From: Roopa Prabhu <roopa@cumulusnetworks.com>

This patch adds a new RTM_GETSTATS message to query link stats via netlink
from the kernel. RTM_NEWLINK also dumps stats today, but RTM_NEWLINK
returns a lot more than just stats and is expensive in some cases when
frequent polling for stats from userspace is a common operation.

RTM_GETSTATS is an attempt to provide a light weight netlink message
to explicity query only link stats from the kernel on an interface.
The idea is to also keep it extensible so that new kinds of stats can be
added to it in the future.

This patch adds the following attribute for NETDEV stats:
struct nla_policy ifla_stats_policy[IFLA_STATS_MAX + 1] = {
        [IFLA_STATS_LINK_64]  = { .len = sizeof(struct rtnl_link_stats64) },
};

Like any other rtnetlink message, RTM_GETSTATS can be used to get stats of
a single interface or all interfaces with NLM_F_DUMP.

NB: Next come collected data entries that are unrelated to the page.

theorem State.seqGo_follows {z : State} {s : State} (e : Nat) (ecc : List (Nat × EccEvent)) (hs : z.Follows s) :
    z.Follows (State.seqGo s e ecc) := by
  unfold State.seqGo
  repeat' (first | with_reducible assumption | with_reducible apply seqDrain_follows | with_reducible apply Res.Follows.next | fail_if_no_progress with_reducible apply State.Follows.upd | split | trivial | intro _ | dsimp only)

theorem State.seqSubmit_follows {z : State} {s : State} (e : Nat) (p : List Nat → Bool) (host : Blob) (ecc : List (Nat × EccEvent)) (hs : z.Follows s) :
    z.Follows (State.seqSubmit s e p host ecc) := by
  unfold State.seqSubmit
  repeat' (first | with_reducible assumption | with_reducible refine State.Follows.ite (fun _ => ?_) (fun _ => ?_) | with_reducible apply State.setFlag_follows | with_reducible apply State.setSeqEas_follows | with_reducible apply State.enroll_follows | with_reducible apply State.sqFetch_follows | with_reducible apply State.sqAdvance_follows | with_reducible apply State.refuseEntry_follows | with_reducible apply State.seqGo_follows | with_reducible apply Res.Follows.next | fail_if_no_progress with_reducible apply State.Follows.upd | (with_reducible refine State.Follows.of_snd (by with_reducible assumption) ?_) | (with_reducible refine State.Follows.of_fst (by with_reducible assumption) ?_) | (with_reducible refine State.Follows.of_trd (by with_reducible assumption) ?_) | split | trivial | intro _ | dsimp only)

theorem execSeqOpen_follows {z : State} (easel : Fin 64) (host : Blob) {s : State} (hs : z.Follows s) :
    Res.Follows z (execSeqOpen easel host s) := by
  unfold execSeqOpen
  repeat' (first | with_reducible assumption | with_reducible apply State.seqSubmit_follows | with_reducible apply Res.Follows.next | fail_if_no_progress with_reducible apply State.Follows.upd | split | trivial | intro _ | dsimp only)

theorem execSeqClose_follows {z : State} (easel : Fin 64) (host : Blob) {s : State} (hs : z.Follows s) :
    Res.Follows z (execSeqClose easel host s) := by
  unfold execSeqClose
  repeat' (first | with_reducible assumption | with_reducible apply State.seqSubmit_follows | with_reducible apply Res.Follows.next | fail_if_no_progress with_reducible apply State.Follows.upd | split | trivial | intro _ | dsimp only)

theorem execStepBuild_follows {z : State} (easel : Fin 64) (host : Blob) {s : State} (hs : z.Follows s) :
    Res.Follows z (execStepBuild easel host s) := by
  unfold execStepBuild
  repeat' (first | with_reducible assumption | with_reducible apply State.seqSubmit_follows | with_reducible apply Res.Follows.next | fail_if_no_progress with_reducible apply State.Follows.upd | split | trivial | intro _ | dsimp only)

theorem State.resumeBuild_follows {z : State} {s : State} (e : Nat) (hs : z.Follows s) :
    z.Follows (State.resumeBuild s e) := by
  unfold State.resumeBuild
  repeat' (first | with_reducible assumption | with_reducible refine State.Follows.ite (fun _ => ?_) (fun _ => ?_) | with_reducible apply State.setBuildWaits_follows | with_reducible apply State.autoBuild_follows | with_reducible apply State.seqGo_follows | with_reducible apply Res.Follows.next | fail_if_no_progress with_reducible apply State.Follows.upd | split | trivial | intro _ | dsimp only)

Future possible new types of stat attributes:
link af stats:
    - IFLA_STATS_LINK_IPV6  (nested. for ipv6 stats)
    - IFLA_STATS_LINK_MPLS  (nested. for mpls/mdev stats)
extended stats:
    - IFLA_STATS_LINK_EXTENDED (nested. extended software netdev stats like bridge,
      vlan, vxlan etc)
    - IFLA_STATS_LINK_HW_EXTENDED (nested. extended hardware stats which are
      available via ethtool today)

This patch also declares a filter mask for all stat attributes.
User has to provide a mask of stats attributes to query. filter mask
can be specified in the new hdr 'struct if_stats_msg' for stats messages.
Other important field in the header is the ifindex.

This api can also include attributes for global stats (eg tcp) in the future.
When global stats are included in a stats msg, the ifindex in the header
must be zero. A single stats message cannot contain both global and
netdev specific stats. To easily distinguish them, netdev specific stat
attributes name are prefixed with IFLA_STATS_LINK_

Without any attributes in the filter_mask, no stats will be returned.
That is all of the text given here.